*** Opening Data in this exercise ***

/-! ## The encoder and the expansion (95_test_vectors sections 2.1 and 2.2) -/

/-- EV5: a value above 2047 is masked. -/
theorem test_encode_masks : encodeFrame Config.defaults #v[0xFFFF, 0, 0, 0, 0, 0, 0, 0, 0, 0, 0, 0, 0, 0, 0, 0] =
    #v[0x0F, 0xFF, 0x07, 0, 0, 0, 0, 0, 0, 0, 0, 0, 0, 0, 0, 0, 0, 0, 0, 0, 0, 0, 0, 0, 0] := by decide
/-- EV7: every channel distinct. -/
theorem test_encode_counts : encodeFrame Config.defaults #v[0, 1, 2, 3, 4, 5, 6, 7, 8, 9, 10, 11, 12, 13, 14, 15] =
    #v[0x0F, 0x00, 0x08, 0x80, 0x00, 0x06, 0x40, 0x80, 0x02, 0x18, 0xE0, 0x00, 0x08, 0x48, 0x80, 0x02, 0x16, 0xC0, 0x80,
      0x06, 0x38, 0xE0, 0x01, 0x00, 0x00] := by decide
/-- EV11: alternating bits. -/
theorem test_encode_alternates : encodeFrame Config.defaults (Vector.replicate 16 0x555) =
    #v[0x0F, 0x55, 0xAD, 0x6A, 0x55, 0xAB, 0x5A, 0xD5, 0xAA, 0x56, 0xB5, 0xAA, 0x55, 0xAD, 0x6A, 0x55, 0xAB, 0x5A, 0xD5,
      0xAA, 0x56, 0xB5, 0xAA, 0x00, 0x00] := by decide
/-- The inverse check after EV16: EV7 decodes to its channel numbers. -/
theorem test_inverse : (List.range 16).map (frameChannel
    #v[0x0F, 0x00, 0x08, 0x80, 0x00, 0x06, 0x40, 0x80, 0x02, 0x18, 0xE0, 0x00, 0x08, 0x48, 0x80, 0x02, 0x16, 0xC0, 0x80,
      0x06, 0x38, 0xE0, 0x01, 0x00, 0x00]) = (List.range 16).map (BitVec.ofNat 11) := by decide
/-- XV1: the source's end-to-end command. -/
theorem test_expand_xv1 : expand Config.defaults xv1 =
    #v[240, 0, 1807, 0, 1807, 1807, 240, 240, 0, 0, 0, 0, 0, 0, 0, 0] := by decide
/-- XV10: `armed = 0` takes the low threshold. -/
theorem test_expand_disarmed : expand Config.defaults 0x103E803E8#34 =
    #v[1000, 0, 1000, 0, 240, 1807, 240, 240, 0, 0, 0, 0, 0, 0, 0, 0] := by decide
/-- XV3: the frame of a command in reverse. -/
theorem test_frame_reverse : encodeFrame Config.defaults (expand Config.defaults 0x203E803E8#34) =
    #v[0x0F, 0xE8, 0x03, 0x00, 0xFA, 0x00, 0xF0, 0x70, 0x78, 0xC0, 0x03, 0x1E, 0, 0, 0, 0, 0, 0, 0, 0, 0, 0, 0, 0, 0] := by
  decide

/-! ## Cycles: one step each -/

/-- ET1, cycle 2: the report is popped and applied, and its command is not loaded in the same cycle (R116). -/
theorem test_cycle_pushes : (after (step (now (.coreEdge (edge false false)) (withReports [0x0070F00F0#36] [])))).map
    (fun t => (t.ql.words, t.qc, t.estate)) = some ([], [xv1], .idle) := by decide
/-- ET1, cycle 3: the load. -/
theorem test_cycle_loads : (after (step (now (.coreEdge (edge true false)) { State.reset with qc := [xv1] }))).map
    (fun t => (t.qc, t.estate, t.idx, t.frameBuf)) = some ([], .send, 0,
      #v[0x0F, 0xF0, 0x00, 0xC0, 0xC3, 0x01, 0xF0, 0xF0, 0x87, 0xC3, 0x03, 0x1E, 0, 0, 0, 0, 0, 0, 0, 0, 0, 0, 0, 0, 0]) := by
  decide
/-- ET4: `tx_err` wins over `tx_ready`, and the byte is not delivered. -/
theorem test_cycle_error_wins : (after (step (now (.coreEdge (edge true true)) (sending 3)))).map
    (fun t => (t.estate, t.idx, t.delivered)) = some (.failed, 3, []) := by decide
/-- ET1, cycle 28: the last byte. -/
theorem test_cycle_last_byte : (after (step (now (.coreEdge (edge true false)) (sending 24)))).map
    (fun t => (t.estate, t.delivered, t.qc)) = some (.idle, [0x00], [xv1]) := by decide
/-- ET5 and ET6: in FAILED one command is discarded, and a report with its gate open pushes nothing. -/
theorem test_cycle_failed_drains : (after (step (now (.coreEdge (edge true true)) failedState))).map
    (fun t => (t.estate, t.qc, t.ql.words)) = some (.failed, [xv1], []) := by decide
/-- ET8: QC is full at the start of the cycle, so the core stalls although the emitter loads. -/
theorem test_cycle_stall : (after (step (now (.coreEdge (edge true false)) fullState))).map
    (fun t => (t.qc.length, t.ql.words, t.estate)) = some (3, [0x003E803E8#36], .send) := by decide
/-- AV1 to AV3, cycle 0, and the open policy with the right port picked. -/
theorem test_arbitration : ([some .roundRobin, some .leftFirst, some .rightFirst, none].map fun policy =>
    (after (step (now (.coreEdge (edge true false)) (under policy (withReports [1#36, 2#36] [3#36, 4#36]))))).map
      (fun t => (t.arbLast, t.ql.words.length, t.qr.words.length))) =
    [some (.left, 1, 2), some (.left, 1, 2), some (.right, 2, 1), some (.right, 2, 1)] := by decide
/-- R140: a push; the word does not show yet (R141). -/
theorem test_port_push : (after (step (now (.portEdge .right (offer true 5#36)) State.reset))).map
    (fun t => (t.qr.words, t.qr.visible, t.qr.ages, t.qr.offer)) = some ([5#36], 0, [0], none) := by decide
/-- R140: a full FIFO takes nothing, and the word waits. -/
theorem test_port_full : (after (step (now (.portEdge .left (offer true 5#36)) (withReports [1#36, 2#36, 3#36, 4#36] [])))).map
    (fun t => (t.ql.words.length, t.ql.offer)) = some (4, some 5#36) := by decide
/-- R140, R142: a freed entry shows to the write side at an edge of its clock, and counts from the next edge on. -/
theorem test_port_learns_of_room : (after (step (now (.portEdge .left { offer true 5#36 with freed := 1 })
    { State.reset with ql := { showing [1#36, 2#36, 3#36] with unfreed := 1 } }))).map
    (fun t => (t.ql.words.length, t.ql.unfreed, t.ql.offer, t.ready .left)) = some (3, 0, some 5#36, true) := by decide
/-- R141: two words, as old as each other, cross at one edge of `clk` and are not popped at it; a third was never pushed. -/
theorem test_cycle_shows : (after (step (now (.coreEdge { edge true false with showLeft := 3 })
    { State.reset with ql := { showing [1#36, 2#36] with ages := [0, 0] } }))).map
    (fun t => (t.ql.words, t.ql.visible, t.ql.lastDelay)) = some ([1#36, 2#36], 2, 1) := by decide
/-- R141, K-U17: two words pushed one core cycle apart; the first crosses after two cycles, so the second may not after one. -/
theorem test_later_word_takes_no_less : (after (step (now (.coreEdge { edge true false with showLeft := 2 })
    { State.reset with ql := { showing [1#36, 2#36] with ages := [1, 0] } }))).map
    (fun t => (t.ql.visible, t.ql.ages, t.ql.lastDelay)) = some (1, [1], 2) := by decide
/-- R141: a crossing in the cycle of a pop. -/
theorem test_cycle_pops_and_shows : (after (step (now (.coreEdge { edge true false with showLeft := 1 })
    { State.reset with ql := { showing [1#36, 2#36] with ages := [1] } }))).map
    (fun t => (t.ql.words, t.ql.visible, t.ql.unfreed)) = some ([2#36], 1, 1) := by decide
/-- R149: a waiting word that changes is refused. -/
theorem test_port_broken : refusal (step (now (.portEdge .left (offer true 6#36))
    { State.reset with ql := { showing [] with offer := some 5#36 } })) = some (.producerProtocol .left) := by decide
/-- R172: no run before the first assertion of `rst_n`. -/
theorem test_power_on : refusal (step (now (.coreEdge (edge true false)) poweredOn)) = some .stateBeforeReset := by decide
/-- R30, R167: reset empties the queues and leaves FAILED. -/
theorem test_reset_leaves_failed : (after (step (now .resetAsserts failedState))).map
    (fun t => (t.estate, t.qc, t.ql.words, t.intentL)) = some (.idle, [], [], ⟨true, false⟩) := by decide
/-- The word that `withFetchWord` places is the first one that runs after reset (RV5). -/
theorem test_fetch_word : (after (step (State.reset.withFetchWord 40 0x4070F00F0))).map
    (fun t => (t.intentL, t.qc, t.ql.words)) = some (⟨true, true⟩, [xv1], []) := by decide
/-- R63: `SINK: fail` drives `tx_err` at the next byte offered and only there. -/
theorem test_sink_fail :
    sinkEdge (sinkTold ⟨true, false⟩ .fail) State.reset (edge false false) = .coreEdge (edge true false) ∧
    sinkEdge (sinkTold ⟨true, false⟩ .fail) (sending 0) (edge false false) = .coreEdge (edge true true) ∧
    sinkAfter (sinkTold ⟨true, false⟩ .fail) (sending 0) = ⟨true, false⟩ := by decide
theorem test_sink_stall_and_accept :
    sinkTold ⟨true, false⟩ .stall = ⟨false, false⟩ ∧ sinkTold ⟨false, true⟩ .accept = ⟨true, false⟩ := by decide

*** Closing Data in this exercise ***

▶ Problem description
Restate the material word for word, but only from its first line through the line containing "theorem test_encode_alternates : encodeFrame".

▶ Answer to this problem
/-! ## The encoder and the expansion (95_test_vectors sections 2.1 and 2.2) -/

/-- EV5: a value above 2047 is masked. -/
theorem test_encode_masks : encodeFrame Config.defaults #v[0xFFFF, 0, 0, 0, 0, 0, 0, 0, 0, 0, 0, 0, 0, 0, 0, 0] =
    #v[0x0F, 0xFF, 0x07, 0, 0, 0, 0, 0, 0, 0, 0, 0, 0, 0, 0, 0, 0, 0, 0, 0, 0, 0, 0, 0, 0] := by decide
/-- EV7: every channel distinct. -/
theorem test_encode_counts : encodeFrame Config.defaults #v[0, 1, 2, 3, 4, 5, 6, 7, 8, 9, 10, 11, 12, 13, 14, 15] =
    #v[0x0F, 0x00, 0x08, 0x80, 0x00, 0x06, 0x40, 0x80, 0x02, 0x18, 0xE0, 0x00, 0x08, 0x48, 0x80, 0x02, 0x16, 0xC0, 0x80,
      0x06, 0x38, 0xE0, 0x01, 0x00, 0x00] := by decide
/-- EV11: alternating bits. -/
theorem test_encode_alternates : encodeFrame Config.defaults (Vector.replicate 16 0x555) =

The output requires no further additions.